说起来,这个周末,每天二十四小时,除去晚上睡觉的时间之外,她几乎时时刻刻都跟时砚在一起。

不知道为什么,每一次看着他的侧脸,阮之之都会恍惚间回忆起一些大学时期的事情。

顾念之前跟她说过,每一次当他们四个人一起出去的时候,不管是去图书馆,食堂,或是学校附近的超市,总是能在周围恰巧碰到时砚。

阮之之垂下头,视线扫过掌心处时砚特地从药店买给她的防水创可贴,终于相信这一切都不是巧合。

可是他不说,她也只能装作不知道。

好不容易挤上地铁,阮之之踩着点风风火火走进公司办公楼打了卡之后,终于长舒了一口气。

她这个月还想拿全勤奖来着。

走到自己的办公桌整理了一些今天需要的文件资料,正想起身倒杯咖啡,刚好撞上了一个快递员。

那个快递员的手上抱着一大捧娇艳欲滴的玫瑰花,由于层层叠叠的花束太过厚重,他抱起来显得有些吃力。

这些玫瑰看上去至少有九十九朵,阮之之随意瞥了一眼,心想大概是又有人想追求公司里的女同事,这种事情时常发生,已经屡见不鲜了。

手里拿着马克杯正想绕路离开,就听到快递员中气十足的声音在办公室里响起来:“阮之之是哪位?有你的快递。”

阮之之听到自己的名字一愣,再三确认之后,才相信这的确是送给自己的玫瑰。

云里雾里地在快递签收单上签了字,然后从快递员手上把玫瑰花束抱过来,阮之之没办法,只得折步回去,找了个妥帖又隐蔽的地方把这束玫瑰花安置好。

花束正中央别着一张紫色贺卡,阮之之皱皱眉,有点疑惑地把贺卡打开,上面是她再熟悉不过的字迹:

之之,一日不见如隔三秋。

晚上下班后我来接你,等我。

落款龙飞凤舞,是李司晨的名字。

是啊,今天已经周一了,李司晨已经出差回来了。
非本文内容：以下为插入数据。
/-- Inserts a packet by rising RLO. -/
def insertRank (p : CollPacket) : List CollPacket → List CollPacket
  | [] => [p]
  | q :: qs => if p.rlo ≤ q.rlo then p :: q :: qs else q :: insertRank p qs

/-- The elements of two payloads combined. -/
def combLists (type op : Nat) : List (BitVec 384) → List (BitVec 384) → List (BitVec 384)
  | x :: xs, p :: ps => BitVec.ofNat 384 (collComb type op x.toNat p.toNat) :: combLists type op xs ps
  | xs, _ => xs

/-- Whether two packets' rank ranges overlap. -/
def rangesOverlap : List CollPacket → Bool
  | [] => false
  | p :: ps => (ps.any fun q => decide (p.rlo ≤ q.rhi) && decide (q.rlo ≤ p.rhi)) || rangesOverlap ps

/-- The payload of the K packets combined, in rank order (R372). -/
def combine (first : CollPacket) (ps : List CollPacket) : List (BitVec 384) :=
  if first.kind = 2 then ((ps.find? fun p => p.rlo == 0).map CollPacket.payload).getD []
  else match ps with
    | [] => []
    | p :: rest => rest.foldl (fun acc q => combLists first.type first.op acc q.payload) p.payload

/-- The K packets at a hop become one, which goes on or turns (R371). -/
def State.combineAt (s : State) (entry : Nat) (first : CollPacket) (ps : List CollPacket) : State :=
  let ids := ps.map CollPacket.id
  let s := { s with packets := s.packets.filter fun p => !ids.contains p.id }
  let hop := first.hop
  let payload := combine first ps
  let input := if bitN entry 8 then 4 * hop + 1 else if ps.length = 1 then first.input else 3
  let s := if bitN entry 8 then
      { s with
        nextId := s.nextId + 1,
        records := s.records ++ [{ id := s.nextId, hop := hop, collId := first.collId, chunk := first.chunk,
                                   inputs := ps.map fun p => (p.input, decide (p.rlo = 0)), since := s.now }] }
    else s
  let turn := bitN entry 9
  let p : CollPacket :=
    { first with
      id := s.nextId, rlo := minOf (ps.map CollPacket.rlo), rhi := (ps.map CollPacket.rhi).foldl max 0,
      err := ps.any CollPacket.err || rangesOverlap ps, payload := payload, nel := payload.length, route := first.route.tail,
      ret := turn, hop := if turn then hop else first.route.tail.headD 0 / 2 ^ 16, written := 0, input := input, arrived := 0 }
  { s with nextId := s.nextId + 1, packets := s.packets ++ [p] }

/-- Bits 511:128 of the header of a collective packet (R370). -/
def CollPacket.spec (p : CollPacket) : Nat :=
  p.collId % 2 ^ 32 + p.chunk % 2 ^ 24 * 2 ^ 32 + p.rlo % 2 ^ 16 * 2 ^ 56 + p.rhi % 2 ^ 16 * 2 ^ 72 + p.type % 16 * 2 ^ 88 + p.op % 4 * 2 ^ 92 +
    p.kind % 4 * 2 ^ 94 + p.route.length % 16 * 2 ^ 96 + p.nel % 2 ^ 12 * 2 ^ 100 + b2n p.ret * 2 ^ 112 + b2n p.err * 2 ^ 113 +
    packElems 32 p.route * 2 ^ 128

/-- Its payload: the elements in order, whole flits (R360, R369). -/
def CollPacket.flits (p : CollPacket) : List Byte :=
  let z := if collExact p.type then 48 else (collSizes p.type).1
  let bytes := p.payload.flatMap fun v => (List.range z).map fun i => BitVec.ofNat 8 (v.toNat / 2 ^ (8 * i))
  bytes ++ List.replicate ((64 - bytes.length % 64) % 64) 0

/-- The port that leads to a switch, by the port table (R363). -/
def State.portOfSwitch (s : State) (id : Nat) : Option Nat :=
  (List.range 18).find? fun n =>
    let e := s.pkg.ports.getD n 0
    e.getLsbD 0 && !e.getLsbD 5 && decide (bits e.toNat 15 8 = id)

/-- A collective packet goes out on a link: to a hop, or back the way that its contribution came; the destination package of one for a
switch, or going back, is free (log 20). -/
def State.emitColl (s : State) (p : CollPacket) : State :=
  let toSwitch := bitN p.hop 15
  let dpkg := if p.ret || toSwitch then s.pick (2 ^ 204 + s.wire.length) % 2 ^ 7 else bits p.hop 6 0
  let port := if p.ret then some (p.input / 4) else if toSwitch then s.portOfSwitch (bits p.hop 7 0) else none
  s.emit .collective false dpkg p.id (0, 0, 0) 0 p.spec p.flits port

/-- A packet leaves the package; the way back is remembered. -/
def State.packetLeaves (s : State) (p : CollPacket) : State :=
  let s := s.emitColl p
  { s with
    nextId := s.nextId + 1, packets := s.packets.filter fun q => q.id != p.id,
    records := s.records ++ [{ id := s.nextId, hop := outside, collId := p.collId, chunk := p.chunk,
                               inputs := [(p.input, decide (p.rlo = 0))], since := s.now }] }

/-- A contribution reaches its hop. -/
def State.packetAt (s : State) (p : CollPacket) : State :=
  match p.route with
  | [] => { s with packets := s.packets.filter fun q => q.id != p.id }
  | entry :: _ =>
    if !s.ownHop p.hop then s.packetLeaves p
    else if !s.hopRoom p then s
    else
      let s := { s with packets := replaceBy (fun q => q.id == p.id) (fun q => { q with arrived := s.now + 1 }) s.packets }
      let ps := (s.combination p.hop p.collId p.chunk).foldr insertRank []
      if ps.length < entry % 2 ^ 8 then s
      else match ps with
        | first :: _ => s.combineAt entry first ps
        | [] => s

/-- COLLECTIVE_PACKET (R371). -/
def execCollectivePacket (p : Nat) (s : State) : Host.Outcome State Fault Refusal :=
  match s.packets.find? fun q => q.id == p with
  | some q => if !q.ret ∧ q.arrived = 0 then .next (s.packetAt q) else .next s
  | none => .next s

/-! ## The return path (R373) -/

/-- A result goes to every input that a hop has recorded, and the record is freed. -/
def State.replicate (s : State) (p : CollPacket) (r : CollRecord) : State :=
  let s := { s with
    packets := s.packets.filter fun q => q.id != p.id, records := s.records.filter fun x => x.id != r.id }
  r.inputs.foldl (fun s i =>
    let bare := decide (p.kind = 1) && !i.2
    let q : CollPacket :=
      { p with id := s.nextId, input := i.1, nel := if bare then 0 else p.nel, payload := if bare then [] else p.payload }
    { s with nextId := s.nextId + 1, packets := s.packets ++ [q] }) s

/-- A chunk has returned to its member. -/
def Member.received (m : Member) (chunk : Nat) (err : Bool) : Member :=
  let done := chunk :: m.doneChunks
  let low := ((List.range (m.chunks + 1)).find? fun c => decide (m.low ≤ c) && !done.contains c).getD m.chunks
  { m with low := low, doneChunks := done.filter fun c => decide (low ≤ c), errs := m.errs || err }

/-- One run of a result chunk is written to DST; its last makes the chunk received, and a failed line makes it carry ERR (R441). -/
def Eng.landChunk (g : Eng) (m : Member) (p : CollPacket) (s : State) : Turn :=
  let o := g.o
  let z := (collSizes m.type).1
  let n := min p.nel (m.nel p.chunk)
  let landed := fun (s : State) (err : Bool) =>
    let s := { s with packets := s.packets.filter fun q => q.id != p.id }
    Turn.more (s.modMember m.id fun m => m.received p.chunk err) o.pos o.part o.got
  if p.err ∨ n ≤ p.written ∨ (m.kind = 1 ∧ m.rank ≠ 0) then landed s p.err
  else
    let va := o.buf.va ((m.dst + (p.chunk * (collSizes m.type).2 + p.written) * z : Nat) : Int)
    let r := min (n - p.written) ((128 - va % 128) / z)
    let v := packElems (8 * z) (((p.payload.drop p.written).take r).map fun e => collWord m.type e.toNat)
    match g.write s va (r * z) v o.buf (o.enc.sc = 0) with
    | .ok _ s =>
      if p.written + r < n then
        Turn.more { s with packets := replaceBy (fun q => q.id == p.id) (fun q => { q with written := q.written + r }) s.packets }
          o.pos o.part o.got
      else landed s false
    | .stop (.trap s _ _ _) => landed s true
    | .stop t => t

/-- A result packet on its way back: at a hop, at its member, or out of the package on the link that its contribution came by. -/
def State.packetBack (s : State) (p : CollPacket) : State :=
  let gone := { s with packets := s.packets.filter fun q => q.id != p.id }
  match p.input % 4 with
  | 0 => match s.member? (p.input / 4) with
    | none => gone
    | some m =>
      if m.complete then gone
      else match s.team? m.team with
        | none => gone
        | some t => match s.engHead t 6 with
          | none => s
          | some o => if o.id ≠ m.op then s else s.endTurn t.id o t.core (s.ctxOf t) (Eng.landChunk ⟨t, s.ctxOf t, o⟩ m p s)
  | 1 => match s.records.find? fun r => r.hop == p.input / 4 && r.collId == p.collId && r.chunk == p.chunk with
    | some r => s.replicate p r
    | none => gone
  | 2 => gone.emitColl p
  | _ => gone

/-- COLLECTIVE_RETURN (R373). -/
def execCollectiveReturn (p : Nat) (s : State) : Host.Outcome State Fault Refusal :=
  match s.packets.find? fun q => q.id == p with
  | some q => if q.ret then .next (s.packetBack q) else .next s
  | none => .next s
可是……他们真的还要这样继续不清不楚地来往吗?

正晃着神,身后突然有个人拍了拍她的肩膀,阮之之被吓了一跳,回过头回过头来才发现身后站着的人是陆婉仪。

陆婉仪满脸好奇地伸过头瞥了一眼贺卡上的内容,忍不住揶揄:“啧啧,看这肉麻的,还一日不见如隔三秋。之之,这个男的对你很上心嘛,周一大清早的就开始送花了。”说完,她走过去嗅了嗅玫瑰传来的芳香,继续追问,“怎么样?你的芳心有没有被俘虏呀?”

“别开玩笑了,不是跟你说过了,我跟他之间什么也没有。”阮之之慌乱收起贺卡,下意识地反驳。

热爱八卦的陆婉仪却不打算就这么放过她,振振有词道:“现在什么也没有,不代表将来也什么都没有呀。都说日久生情,再加上女人又是感性动物,有这么一个优秀英俊的男人锲而不舍的追求,被拿下也只是时间问题而已。”

说到这里,她煞有介事地停下来,偷偷打量了一下阮之之的脸色,这才继续一板一眼地开口:“除非——就像我上次说的那样,你心里已经有了另外一个人。”

心跳就在此刻突然变得剧烈,阮之之垂眼盯着自己的掌心,突然有些心慌意乱:“好了,别在这打趣我了,快点去工作吧,不然晚上又要留下来加班了。”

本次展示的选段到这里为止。